8 thoughts on “Videos withheld from Rushing family in suit? Young K9 deputy, not Chico PD brass, devised fatal siege

  1. Thanks to the persistent efforts of Dave Wadell and his attorney the city and county have released information about the killing of Tyler that, according to the California law SB1421, should have been released to my legal team years ago. Not having this newly released evidence jeopardized and obstructed the ability of my lawyers to make the most effective legal case possible for Tyler. I am no judge or District Attorney but this article raises the question, isn’t the withholding evidence illegal or unethical or both?

    1. my mother Eithne Tyler was removed from her home at 331 legacy lane chico ca and taken to 24000 wildwood canyon road newhall ca despite all the police calls to 24000 wildwood canyon road newhall .mom and dads estate was looted accounts drained yet chico pd or the da have done nothing to investigate.Are they both incapable of investigating these suspected abuse claims ?
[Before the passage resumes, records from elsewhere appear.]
/-- Erase runs, pinned regions, reclaims and readouts start their work. ERASE_START of a well-formed range in a ready
slot, outside the spill region and without an exec region or another run, clears its counts and starts a job, with a
length of zero ending at once; ERASE_ABORT ends the erase work with code 0x12. PIN_REGION_SET of a cleared region that
fits commits it and refills the pins, and clearing drops its lines. SPILL_RECLAIM of an enabled region starts the
reclaim. SPILL_READOUT_LOAD of a block in use, in a slot that can be reached, starts the reads and its request waits for
them. (08_extension_window.md R392; R394; R396; R409; R415; R416) -/
def Obligations.WindowEngine : Prop :=
  (∀ (q : Req) (s : State) (e x : Dev) (sl : Option Seal) (k off len : Nat) (j : WinJob), q.wf = true →
     s.dev.writes (q.request 0x0505 4 [1]) = some (e, sl) → k = e.g 0x0505 1 → off = e.g 0x0505 2 → len = e.g 0x0505 3 →
     e.prof k 11 ≠ 0 → off % e.prof k 11 = 0 → len % e.prof k 11 = 0 → off + len ≤ e.prof k 2 →
     (e.g 0x0506 1 = k → meets off len (e.g 0x0506 2) (e.g 0x0506 3) = false) →
     e.win.jobs.any (fun j => j.task == .erase) = false →
     ((List.range 4).any fun i => e.g (0x0508 + i) 4 == 2 && e.g (0x0508 + i) 1 == k &&
       meets off len (e.g (0x0508 + i) 2) (e.g (0x0508 + i) 3)) = false →
     e.slotRefusal k off len = 0 → e.inhibited = false → x = ((e.p 0x0505 5 1).p 0x0505 7 0).p 0x0505 8 0 →
     j = { id := 0, task := .erase, slot := k, off := off, phase := .wel, left := len, asked := e.now } →
     exec (.eraseStart q) s = .next (s.finish
       ((if len = 0 then x.p 0x0505 5 0 else (x.addJob j).winNext).served (q.request 0x0505 4 [1]) sl 0))) ∧
  (∀ (q : Req) (s : State) (e : Dev) (sl : Option Seal), q.wf = true →
     s.dev.writes (q.request 0x0505 6 [1]) = some (e, sl) → e.inhibited = false →
     exec (.eraseAbort q) s = .next (s.finish
       (((e.endWork (fun j => j.task == .erase) 0x12).winNext).served (q.request 0x0505 6 [1]) sl 0))) ∧
  (∀ (q : Req) (s : State) (e y x : Dev) (sl : Option Seal) (i : Nat), q.wf = true → i < 4 →
     s.dev.writes (q.request (0x0508 + i) 4 [byte 0]) = some (e, sl) → e.inhibited = false → e.g (0x0508 + i) 4 ≠ 0 →
     e.keep [(0x0508 + i, 4, 0)] = ok y →
     x = (y.endWork (fun j => j.task == .pinFill && j.left == i) 0x12).dropLines (e.g (0x0508 + i) 1)
       (e.g (0x0508 + i) 2) (e.g (0x0508 + i) 2 + e.g (0x0508 + i) 3) →
     exec (.pinRegionSet q i 0) s = .next (s.finish ((({ x with win := { x.win with
       pinFailed := x.win.pinFailed.filter fun k => k != i } } : Dev).winNext).served (q.request (0x0508 + i) 4 [byte 0]) sl 0))) ∧
  (∀ (q : Req) (s : State) (e x : Dev) (sl : Option Seal) (i st : Nat), q.wf = true → i < 4 → (st = 1 ∨ st = 2) →
     s.dev.writes (q.request (0x0508 + i) 4 [byte st]) = some (e, sl) → e.inhibited = false → e.g (0x0508 + i) 4 = 0 →
     (∀ k, k < 4 → k ≠ i → e.g (0x0508 + k) 4 = 0) → e.g (0x0508 + i) 3 ≤ 8192 → e.keep [(0x0508 + i, 4, st)] = ok x →
     exec (.pinRegionSet q i st) s = .next (s.finish ((({ x with win := { x.win with
       pinFailed := x.win.pinFailed.filter fun k => k != i } } : Dev).refillPins.winNext).served (q.request (0x0508 + i) 4 [byte st]) sl 0))) ∧
  (∀ (q : Req) (s : State) (e : Dev) (sl : Option Seal), q.wf = true →
     s.dev.writes (q.request 0x0506 6 [1]) = some (e, sl) → e.inhibited = false → e.g 0x0506 1 ≠ 0 → e.g 0x0500 1 ≠ 0 →
     e.prof (e.g 0x0506 1) 1 ≠ 0 →
     exec (.spillReclaim q) s = .next (s.finish (e.reclaim.winNext.served (q.request 0x0506 6 [1]) sl 0))) ∧
  (∀ (q : Req) (s : State) (e x : Dev) (sl : Option Seal) (n k off : Nat), q.wf = true →
     s.dev.writes (q.request 0x0507 2 [1]) = some (e, sl) → e.inhibited = false → e.win.readoutEnd = none →
     e.win.jobs.any (fun j => j.task == .readout) = false → n = e.g 0x0507 1 → k = e.g 0x0506 1 → off = e.g 0x0506 2 + 4096 * n →
     e.block n = 2 → e.slotRefusal k off 4096 = 0 →
     x = e.releaseReadout.addJob { id := 0, task := .readout, slot := k, off := off, phase := .read, left := 4096, asked := e.now } →
     ∃ (y : Dev) (w : Deferred), w.req = q.request 0x0507 2 [1] ∧ w.sealed = sl ∧
       y = ({ x with win := { x.win with readoutBlock := some n } } : Dev).winNext ∧
       exec (.spillReadoutLoad q) s = .next (s.finish { y with req := { y.req with waiting := y.req.waiting ++ [w] } }))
      1. You ask a good question and it should be answered by law enforcement officials from Butte County and Chico PD.

  2. Thank you for your reporting. I’m wondering if the Department of Justice might soon have cause to begin a Patterns and Practice investigation on Chico and Butte County?

    1. Elizabeth – I agree! Many thanks to Dave Waddell for his persistence. I’ve just read the second installment – outrageous! Hopefully, this is a game changer for Chico PD and Mike Ramsey!
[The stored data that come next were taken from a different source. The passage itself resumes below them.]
/-- The wake has ended: the Iakel is in SERVICE again, with the cause and the count of the wake stored (R103). -/
def Dev.awake (d : Dev) : Dev :=
  (({ d with sup := { d.sup with mode := .service, waking := false, wakeCause := 0 } } : Dev).p 0x0014 3 d.sup.wakeCause).inc 0x0001 5

/-- The units that STANDBY had stopped serve again, from the first field sample on (R220, R369, R557, R676). -/
def Dev.unitsWake (d : Dev) (f : FieldSample) (ids : List (Nat × List Byte)) : Dev :=
  (((((d.fieldSample f).deriveKeys).flushHeld.leaseRenewal.resetSources.edrStart).winStart ids).railsWake)

/-- Without a latched fault the wake makes the units serve, evaluates the accumulators and sends what STANDBY held (R103). -/
theorem Dev.wakeEnds_serves (d : Dev) (f : FieldSample) (ids : List (Nat × List Byte)) (hm : d.sup.mode = .standby)
    (hw : d.sup.waking = true) (hl : d.bring.safeLatch = none) :
    let x := d.awake.unitsWake f ids
    let y := (x.liveChans.filter fun c => x.cmode c == 5).foldl (fun d c => (d.evalAccum c 0 none).1) x
    d.wakeEnds f ids = if y.heldFloods.g 0x2500 13 = 1 then y.heldFloods.autoUp else y.heldFloods := by
  have hn : ¬ (d.sup.mode ≠ .standby ∨ d.sup.waking = false) := by simp [hm, hw]
  rw [Dev.wakeEnds, if_neg hn]
  dsimp only
  split
  next hs => exact absurd (hs.symm.trans hl) nofun
  next => rfl

/-- Settles O7: SLP and the wakes by their own lemmas, the end of a wake by the model's own order of its effects. That SS_N stands
for a CRX of the 31 µs before is the model's choice (assumption log 39). -/
theorem powerStates : Obligations.PowerStates := by
  unfold Obligations.PowerStates
  refine ⟨fun s h hm => ?_, fun s h => ?_, fun s hm hw => ?_, fun s hm hw hc ht => ?_, fun s hm hw hc => ?_,
    fun f ids s hm hw hl _ => ?_⟩
  · exact congrArg (complete s) (slp_served s.dev h hm)
  · exact congrArg (complete s) (slp_inSave s.dev h)
  · exact congrArg (complete s) (Dev.wake_begins s.dev 1 hm hw nofun)
  · exact congrArg (complete s) (Dev.wake_ssnStands s.dev hm hw hc ht)
  · exact congrArg (complete s) (Dev.wake_begins s.dev 2 hm hw fun _ => hc)
  · exact ⟨_, s.dev.wakeEnds f ids, rfl, rfl, Dev.wakeEnds_serves s.dev f ids hm hw hl⟩

end Sys2Proof.Machine
end

section
/-! Kiln in the field (§3.10) and the configuration fuse (R92): where a run starts, what it does with a tile that it reads, how it is
aborted, and the word that is written once. -/

namespace Sys2Proof.Machine

/-- A write of O:0000 to O:03FF meets the rules of chapters 1 to 5. -/
theorem runWrite_system (d : Dev) (src : Src) (o m : Nat) (b : List Byte) (ho : o < 0x0400) :
    d.runWrite src o m b = d.writeSystem src o m (writtenValue o m b) := by
  have hedr : ¬ (0x1300 ≤ o ∧ o < 0x1320 ∧ m ≤ 2 ∧ d.disabling (o - 0x1300) = true) := by omega
  rw [Dev.runWrite, if_neg hedr, Dev.effect, if_pos ho]

/-- The record engine's internal work goes on in SERVICE, outside INHIBIT, with no Switch waiting (R900). -/
theorem Dev.canWork_of_service {d : Dev} (hm : d.sup.mode = .service) (hi : d.inhibited = false) (hs : d.images.switch = none) :
    d.canWork = true := by
  simp [Dev.canWork, Dev.canWrite, hm, hi, hs]

/-! ## The field run -/

/-- A VERIFY run, which only reads, starts at its first tile with its counts at zero, and is counted as one of the life's sixteen
(Table 3.9, R152 to R154). -/
theorem Dev.fieldKilnStart_verify (d : Dev) (hrun : d.arr.fieldKiln = none) (hcount : d.g 0x0110 11 < 16) (hmode : d.g 0x0110 1 = 0)
    (hrange : d.g 0x0110 2 + d.g 0x0110 3 ≤ 560) :
    d.fieldKilnStart = ok ((((((({ d with arr := { d.arr with
      fieldKiln := some { mode := 0, next := d.g 0x0110 2, last := d.g 0x0110 2 + d.g 0x0110 3 - 1 } } } : Dev).p 0x0110 6 1).p
        0x0110 7 0).p 0x0110 8 0).p 0x0110 9 0).inc 0x0110 11)) := by
  have hfree : ¬ (d.arr.fieldKiln.isSome = true ∨ 16 ≤ d.g 0x0110 11) := by simp [hrun, hcount]
  simp [Dev.fieldKilnStart, if_neg hfree, if_neg (Nat.not_lt.mpr hrange), hmode]

/-- A user tile is tested in the physical tile that serves it. -/
theorem Dev.kilnPlace_array (d : Dev) {p : Nat} (hp : p < 512) : d.kilnPlace p = d.phys p := if_neg (by omega)

/-- A VERIFY run waits for no switch of the code copies (R155). -/
theorem Dev.fieldKilnWaits_verify (d : Dev) {k : FieldKiln} (hmode : k.mode = 0) : d.fieldKilnWaits k = false := by
  simp [Dev.fieldKilnWaits, hmode]

/-- A VERIFY run finishes its tile: the tile is read with correction and counted, no row of it counts as failed, and the next tile
follows (Table 3.9, O:0110.7 to .9). -/
theorem Dev.fieldKilnTile_verify (d : Dev) (r : TileResult) (k : FieldKiln) (hrun : d.arr.fieldKiln = some k) (hwork : d.canWork = true)
    (htile : r.tile = k.next) (hmode : k.mode = 0) (hlast : k.next < k.last) (harray : k.next < 512)
    (hserves : (d.serves (d.phys k.next)).isSome = true) :
    let e := (d.upset r.upsets).kilnRead (d.phys k.next)
    let x := ((e.inc 0x0110 7).add 0x0110 8 0).add 0x0110 9 (e.sparesUsed - d.sparesUsed)
    d.fieldKilnTile r = { x with arr := { x.arr with fieldKiln := some { k with next := k.next + 1 } } } := by
  have hgoes : ¬ (d.canWork = false ∨ r.tile ≠ k.next ∨ d.fieldKilnWaits k = true ∨
      (k.mode = 2 ∧ d.arr.parkTile ≠ some (d.phys k.next))) := by
    simp [hwork, htile, hmode, Dev.fieldKilnWaits_verify]
  simp only [Dev.fieldKilnTile, hrun, Dev.kilnPlace_array _ harray, if_neg hgoes, if_pos hmode, if_pos hserves, if_pos hlast]

/-- An abort ends the run with result 0x12, with the content of its tile back where it stood (R159, O:0110.10). -/
theorem Dev.fieldKilnAbort_running (d : Dev) (hrun : d.arr.fieldKiln ≠ none) :
    let x := d.unpark.p 0x0105 1 0
    d.fieldKilnAbort = ((({ x with arr := { x.arr with fieldKiln := none } } : Dev).p 0x0110 6 0).p 0x0110 10 0x12) :=
  if_pos (Option.isSome_iff_ne_none.mpr hrun)

/-- With nothing in the park tile nothing moves back. -/
theorem Dev.unpark_empty (d : Dev) (h : d.arr.parkTile = none) : d.unpark = d := by
  simp only [Dev.unpark, h]

/-- Where nothing has to move out of the park tile, an abort writes nothing to the array, and INHIBIT does not hold it up. -/
theorem Dev.fieldKilnAbort_eng (d : Dev) (h : d.arr.parkTile = none) : d.fieldKilnAbort.eng = d.eng := by
  unfold Dev.fieldKilnAbort
  split
  · simp only [Dev.fieldKilnEnd, Dev.fieldKilnLeave, Dev.unpark_empty d h, Dev.p_eng]
  · rfl

/-! ## The fuse word -/

/-- The reserved bits of the fuse word are written as zero (O:0013.1). -/
theorem writtenValue_fuse {v : Nat} (hv : v < 256) : writtenValue 0x0013 1 [byte v] = v &&& 0x8F := by
  simp [writtenValue, leNat_byte v hv]

/-! ## O12 -/

/-- FIELD_KILN_START of mode 0 (R152 to R154). -/
theorem fieldKilnStart_completes (q : Req) (s : State) (e : Dev) (sl : Option Seal) (hq : q.wf = true)
    (hw : s.dev.writes (q.request 0x0110 4 [1]) = some (e, sl)) (hrun : e.arr.fieldKiln = none) (hcount : e.g 0x0110 11 < 16)
    (hmode : e.g 0x0110 1 = 0) (hrange : e.g 0x0110 2 + e.g 0x0110 3 ≤ 560) :
    exec (.fieldKilnStart q) s = .next (s.finish (((((((({ e with arr := { e.arr with
      fieldKiln := some { mode := 0, next := e.g 0x0110 2, last := e.g 0x0110 2 + e.g 0x0110 3 - 1 } } } : Dev).p 0x0110 6 1).p
        0x0110 7 0).p 0x0110 8 0).p 0x0110 9 0).inc 0x0110 11)).served (q.request 0x0110 4 [1]) sl 0)) := by
  have heff := (runWrite_system e q.src 0x0110 4 [1] (by decide)).trans (Dev.fieldKilnStart_verify e hrun hcount hmode hrange)
  exact complete_request hq hw heff (.inr rfl)

/-- FIELD_KILN_ABORT (R159). -/
theorem fieldKilnAbort_completes (q : Req) (s : State) (e : Dev) (sl : Option Seal) (hq : q.wf = true)
    (hw : s.dev.writes (q.request 0x0110 5 [1]) = some (e, sl)) (hrun : e.arr.fieldKiln ≠ none)
    (hi : e.inhibited = false ∨ e.arr.parkTile = none) (x : Dev) (hx : x = e.unpark.p 0x0105 1 0) :
    exec (.fieldKilnAbort q) s = .next (s.finish (((({ x with arr := { x.arr with fieldKiln := none } } : Dev).p 0x0110 6 0).p
      0x0110 10 0x12).served (q.request 0x0110 5 [1]) sl 0)) := by
  have heff : e.runWrite q.src 0x0110 5 [1] = ok e.fieldKilnAbort := runWrite_system e q.src 0x0110 5 [1] (by decide)
  have hwrites := hi.imp_right fun h => congrArg Engine.writes (Dev.fieldKilnAbort_eng e h)
  rw [hx, ← Dev.fieldKilnAbort_running e hrun]
  exact complete_request hq hw heff hwrites

/-- FUSE_WRITE (R92). -/
theorem fuseWrite_completes (q : Req) (s : State) (e x : Dev) (sl : Option Seal) (v : Nat) (hq : q.wf = true) (hv : v < 256)
    (hw : s.dev.writes (q.request 0x0013 1 [byte v]) = some (e, sl)) (hi : e.inhibited = false)
    (hkeep : e.keep [(0x0013, 1, v &&& 0x8F), (0x0013, 3, 1)] = ok x) :
    exec (.fuseWrite q v) s = .next (s.finish (x.served (q.request 0x0013 1 [byte v]) sl 0)) := by
  have heff : e.runWrite q.src 0x0013 1 [byte v] = ok x := by
    rw [runWrite_system e q.src 0x0013 1 [byte v] (by decide), writtenValue_fuse hv]
    exact hkeep
  exact complete_request hq hw heff (.inl hi)

/-- Settles O12: the requests by the effect of the member that they write, the tile by its own lemma. -/
theorem fieldKilnAndFuse : Obligations.FieldKilnAndFuse := by
  unfold Obligations.FieldKilnAndFuse
  refine ⟨fieldKilnStart_completes, fun r k s e x hrun hm hi hs ht hmode hlast harray he hx hserves => ?_,
    fieldKilnAbort_completes, fuseWrite_completes⟩
  subst he hx
  exact congrArg (complete s) (Dev.fieldKilnTile_verify s.dev r k hrun (Dev.canWork_of_service hm hi hs) ht hmode hlast harray hserves)

end Sys2Proof.Machine
end

section
/-! Bring-up (§3.1 to §3.6) and the clocks (§18.1, §18.5): the kernel set, the token timeout, the courses of Kiln, and what stops it. -/

namespace Sys2Proof.Machine

/-! ## The safe state -/

/-- A fault of class SAFE in BRINGUP and SERVICE enters SAFE at once, with the phase named (R108, R935). -/
theorem Dev.raiseSafeIn_enters (d : Dev) (phase code unit detail : Nat) (h : d.sup.mode = .bringup ∨ d.sup.mode = .service) :
    d.raiseSafeIn phase code unit detail = d.enterSafe code unit detail phase := by
  rcases h with h | h <;> simp only [Dev.raiseSafeIn, h]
  3. “No comment” is the only response from your imperious DA and his acolytes Honea, Madden, and County Counsel Brad Stephens will give to Dave Waddell. Is that response that law enforcement officials in Butte County call transparency? The DA proudly brags that “NO ONE IS ABOVE THE LAW.” Hey, voters of Butte County, I am calling you out… doesn’t it appear that you have some elected officials that have placed themselves “above the law?”

  4. I can’t say that I’m surprised at the lies,corruption, secrets of Butte County law enforcement, D.A. City Council but the dark is coming to light Thank Dave Waddell Leslie Layton for such fine work.